# Task item
Begin at the line containing "### accept -/" in the data below and go on through the line containing "d).lock = s.lock := rfl", repeating each line exactly; include both ends and no other line.

━━━━━ Working data

-- ==== Sys2Proof/Laws/State.lean ====
section
/-! SUPPORT. What each named update of the state does to each field: one lemma per field per update,
true by `rfl`, so that no proof unfolds an update. -/

namespace Sys2Proof.Machine

/-! ### accept -/

@[simp] theorem accept_cfg (s : State) (op : Op) (a d : Word) : (s.accept op a d).cfg = s.cfg := rfl
@[simp] theorem accept_lock (s : State) (op : Op) (a d : Word) : (s.accept op a d).lock = s.lock := rfl
@[simp] theorem accept_obl (s : State) (op : Op) (a d : Word) : (s.accept op a d).obl = s.obl := rfl
@[simp] theorem accept_mkFsm (s : State) (op : Op) (a d : Word) : (s.accept op a d).mkFsm = s.mkFsm := rfl
@[simp] theorem accept_okFsm (s : State) (op : Op) (a d : Word) : (s.accept op a d).okFsm = s.okFsm := rfl
@[simp] theorem accept_pg (s : State) (op : Op) (a d : Word) : (s.accept op a d).pg = s.pg := rfl
@[simp] theorem accept_per (s : State) (op : Op) (a d : Word) : (s.accept op a d).per = s.per := rfl
@[simp] theorem accept_obpg (s : State) (op : Op) (a d : Word) : (s.accept op a d).obpg = s.obpg := rfl
@[simp] theorem accept_ober (s : State) (op : Op) (a d : Word) : (s.accept op a d).ober = s.ober := rfl
@[simp] theorem accept_strt (s : State) (op : Op) (a d : Word) : (s.accept op a d).strt = s.strt := rfl
@[simp] theorem accept_addr (s : State) (op : Op) (a d : Word) : (s.accept op a d).addr = s.addr := rfl
@[simp] theorem accept_bsy (s : State) (op : Op) (a d : Word) : (s.accept op a d).bsy = s.bsy := rfl
@[simp] theorem accept_eop (s : State) (op : Op) (a d : Word) : (s.accept op a d).eop = s.eop := rfl
@[simp] theorem accept_wrprterr (s : State) (op : Op) (a d : Word) : (s.accept op a d).wrprterr = s.wrprterr := rfl
@[simp] theorem accept_pend (s : State) (op : Op) (a d : Word) : (s.accept op a d).pend = s.pend := rfl
@[simp] theorem accept_main (s : State) (op : Op) (a d : Word) : (s.accept op a d).main = s.main := rfl
@[simp] theorem accept_ob (s : State) (op : Op) (a d : Word) : (s.accept op a d).ob = s.ob := rfl
@[simp] theorem accept_seqOp (s : State) (op : Op) (a d : Word) : (s.accept op a d).seqOp = some op := rfl
@[simp] theorem accept_spc (s : State) (op : Op) (a d : Word) : (s.accept op a d).spc = 0 := rfl
@[simp] theorem accept_ra (s : State) (op : Op) (a d : Word) : (s.accept op a d).ra = a := rfl
@[simp] theorem accept_rd (s : State) (op : Op) (a d : Word) : (s.accept op a d).rd = d := rfl
@[simp] theorem accept_rt (s : State) (op : Op) (a d : Word) : (s.accept op a d).rt = s.rt := rfl
@[simp] theorem accept_res (s : State) (op : Op) (a d : Word) : (s.accept op a d).res = s.res := rfl
@[simp] theorem accept_rs0 (s : State) (op : Op) (a d : Word) : (s.accept op a d).rs0 = s.rs0 := rfl
@[simp] theorem accept_rs1 (s : State) (op : Op) (a d : Word) : (s.accept op a d).rs1 = s.rs1 := rfl
@[simp] theorem accept_rs2 (s : State) (op : Op) (a d : Word) : (s.accept op a d).rs2 = s.rs2 := rfl
@[simp] theorem accept_rs3 (s : State) (op : Op) (a d : Word) : (s.accept op a d).rs3 = s.rs3 := rfl
@[simp] theorem accept_rb1 (s : State) (op : Op) (a d : Word) : (s.accept op a d).rb1 = s.rb1 := rfl
@[simp] theorem accept_rb0 (s : State) (op : Op) (a d : Word) : (s.accept op a d).rb0 = s.rb0 := rfl
@[simp] theorem accept_fault (s : State) (op : Op) (a d : Word) : (s.accept op a d).fault = s.fault := rfl
@[simp] theorem accept_host (s : State) (op : Op) (a d : Word) : (s.accept op a d).host = s.host := rfl
@[simp] theorem accept_response (s : State) (op : Op) (a d : Word) : (s.accept op a d).response = none := rfl
@[simp] theorem accept_turns (s : State) (op : Op) (a d : Word) : (s.accept op a d).turns = s.turns := rfl
@[simp] theorem accept_draws (s : State) (op : Op) (a d : Word) : (s.accept op a d).draws = s.draws := rfl

/-! ### finish -/

@[simp] theorem finish_cfg (s : State) (op : Op) : (s.finish op).cfg = s.cfg := rfl
@[simp] theorem finish_lock (s : State) (op : Op) : (s.finish op).lock = s.lock := rfl
@[simp] theorem finish_obl (s : State) (op : Op) : (s.finish op).obl = s.obl := rfl
@[simp] theorem finish_mkFsm (s : State) (op : Op) : (s.finish op).mkFsm = s.mkFsm := rfl
@[simp] theorem finish_okFsm (s : State) (op : Op) : (s.finish op).okFsm = s.okFsm := rfl
@[simp] theorem finish_pg (s : State) (op : Op) : (s.finish op).pg = s.pg := rfl
@[simp] theorem finish_per (s : State) (op : Op) : (s.finish op).per = s.per := rfl
@[simp] theorem finish_obpg (s : State) (op : Op) : (s.finish op).obpg = s.obpg := rfl
@[simp] theorem finish_ober (s : State) (op : Op) : (s.finish op).ober = s.ober := rfl
@[simp] theorem finish_strt (s : State) (op : Op) : (s.finish op).strt = s.strt := rfl
@[simp] theorem finish_addr (s : State) (op : Op) : (s.finish op).addr = s.addr := rfl
@[simp] theorem finish_bsy (s : State) (op : Op) : (s.finish op).bsy = s.bsy := rfl
@[simp] theorem finish_eop (s : State) (op : Op) : (s.finish op).eop = s.eop := rfl
@[simp] theorem finish_wrprterr (s : State) (op : Op) : (s.finish op).wrprterr = s.wrprterr := rfl
@[simp] theorem finish_pend (s : State) (op : Op) : (s.finish op).pend = s.pend := rfl
@[simp] theorem finish_main (s : State) (op : Op) : (s.finish op).main = s.main := rfl
@[simp] theorem finish_ob (s : State) (op : Op) : (s.finish op).ob = s.ob := rfl
@[simp] theorem finish_seqOp (s : State) (op : Op) : (s.finish op).seqOp = none := rfl
@[simp] theorem finish_spc (s : State) (op : Op) : (s.finish op).spc = s.spc := rfl
@[simp] theorem finish_ra (s : State) (op : Op) : (s.finish op).ra = s.ra := rfl
@[simp] theorem finish_rd (s : State) (op : Op) : (s.finish op).rd = s.rd := rfl
@[simp] theorem finish_rt (s : State) (op : Op) : (s.finish op).rt = s.rt := rfl
@[simp] theorem finish_res (s : State) (op : Op) : (s.finish op).res = s.res := rfl
@[simp] theorem finish_rs0 (s : State) (op : Op) : (s.finish op).rs0 = s.rs0 := rfl
@[simp] theorem finish_rs1 (s : State) (op : Op) : (s.finish op).rs1 = s.rs1 := rfl
@[simp] theorem finish_rs2 (s : State) (op : Op) : (s.finish op).rs2 = s.rs2 := rfl
@[simp] theorem finish_rs3 (s : State) (op : Op) : (s.finish op).rs3 = s.rs3 := rfl
@[simp] theorem finish_rb1 (s : State) (op : Op) : (s.finish op).rb1 = s.rb1 := rfl
@[simp] theorem finish_rb0 (s : State) (op : Op) : (s.finish op).rb0 = s.rb0 := rfl
@[simp] theorem finish_fault (s : State) (op : Op) : (s.finish op).fault = s.fault := rfl
@[simp] theorem finish_host (s : State) (op : Op) : (s.finish op).host = s.host := rfl
@[simp] theorem finish_response (s : State) (op : Op) : (s.finish op).response = some (responseOf op s.res) := rfl
@[simp] theorem finish_turns (s : State) (op : Op) : (s.finish op).turns = s.turns := rfl
@[simp] theorem finish_draws (s : State) (op : Op) : (s.finish op).draws = s.draws := rfl

/-! ### drawn -/

@[simp] theorem drawn_cfg (s : State) (n : Nat) : (s.drawn n).cfg = s.cfg := rfl
@[simp] theorem drawn_lock (s : State) (n : Nat) : (s.drawn n).lock = s.lock := rfl
@[simp] theorem drawn_obl (s : State) (n : Nat) : (s.drawn n).obl = s.obl := rfl
@[simp] theorem drawn_mkFsm (s : State) (n : Nat) : (s.drawn n).mkFsm = s.mkFsm := rfl
@[simp] theorem drawn_okFsm (s : State) (n : Nat) : (s.drawn n).okFsm = s.okFsm := rfl
@[simp] theorem drawn_pg (s : State) (n : Nat) : (s.drawn n).pg = s.pg := rfl
@[simp] theorem drawn_per (s : State) (n : Nat) : (s.drawn n).per = s.per := rfl
@[simp] theorem drawn_obpg (s : State) (n : Nat) : (s.drawn n).obpg = s.obpg := rfl
@[simp] theorem drawn_ober (s : State) (n : Nat) : (s.drawn n).ober = s.ober := rfl
@[simp] theorem drawn_strt (s : State) (n : Nat) : (s.drawn n).strt = s.strt := rfl
@[simp] theorem drawn_addr (s : State) (n : Nat) : (s.drawn n).addr = s.addr := rfl
@[simp] theorem drawn_bsy (s : State) (n : Nat) : (s.drawn n).bsy = s.bsy := rfl
@[simp] theorem drawn_eop (s : State) (n : Nat) : (s.drawn n).eop = s.eop := rfl
@[simp] theorem drawn_wrprterr (s : State) (n : Nat) : (s.drawn n).wrprterr = s.wrprterr := rfl
@[simp] theorem drawn_pend (s : State) (n : Nat) : (s.drawn n).pend = s.pend := rfl
@[simp] theorem drawn_main (s : State) (n : Nat) : (s.drawn n).main = s.main := rfl
@[simp] theorem drawn_ob (s : State) (n : Nat) : (s.drawn n).ob = s.ob := rfl
@[simp] theorem drawn_seqOp (s : State) (n : Nat) : (s.drawn n).seqOp = s.seqOp := rfl
@[simp] theorem drawn_spc (s : State) (n : Nat) : (s.drawn n).spc = s.spc := rfl
@[simp] theorem drawn_ra (s : State) (n : Nat) : (s.drawn n).ra = s.ra := rfl
@[simp] theorem drawn_rd (s : State) (n : Nat) : (s.drawn n).rd = s.rd := rfl
@[simp] theorem drawn_rt (s : State) (n : Nat) : (s.drawn n).rt = s.rt := rfl
@[simp] theorem drawn_res (s : State) (n : Nat) : (s.drawn n).res = s.res := rfl
@[simp] theorem drawn_rs0 (s : State) (n : Nat) : (s.drawn n).rs0 = s.rs0 := rfl
@[simp] theorem drawn_rs1 (s : State) (n : Nat) : (s.drawn n).rs1 = s.rs1 := rfl
@[simp] theorem drawn_rs2 (s : State) (n : Nat) : (s.drawn n).rs2 = s.rs2 := rfl
@[simp] theorem drawn_rs3 (s : State) (n : Nat) : (s.drawn n).rs3 = s.rs3 := rfl
@[simp] theorem drawn_rb1 (s : State) (n : Nat) : (s.drawn n).rb1 = s.rb1 := rfl
@[simp] theorem drawn_rb0 (s : State) (n : Nat) : (s.drawn n).rb0 = s.rb0 := rfl
@[simp] theorem drawn_fault (s : State) (n : Nat) : (s.drawn n).fault = s.fault := rfl
@[simp] theorem drawn_host (s : State) (n : Nat) : (s.drawn n).host = s.host := rfl
@[simp] theorem drawn_response (s : State) (n : Nat) : (s.drawn n).response = s.response := rfl
@[simp] theorem drawn_turns (s : State) (n : Nat) : (s.drawn n).turns = s.turns := rfl
@[simp] theorem drawn_draws (s : State) (n : Nat) : (s.drawn n).draws = s.draws + n := rfl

━━━━━━━━━━

# Final answer
/-! ### accept -/

@[simp] theorem accept_cfg (s : State) (op : Op) (a d : Word) : (s.accept op a d).cfg = s.cfg := rfl
@[simp] theorem accept_lock (s : State) (op : Op) (a d : Word) : (s.accept op a d).lock = s.lock := rfl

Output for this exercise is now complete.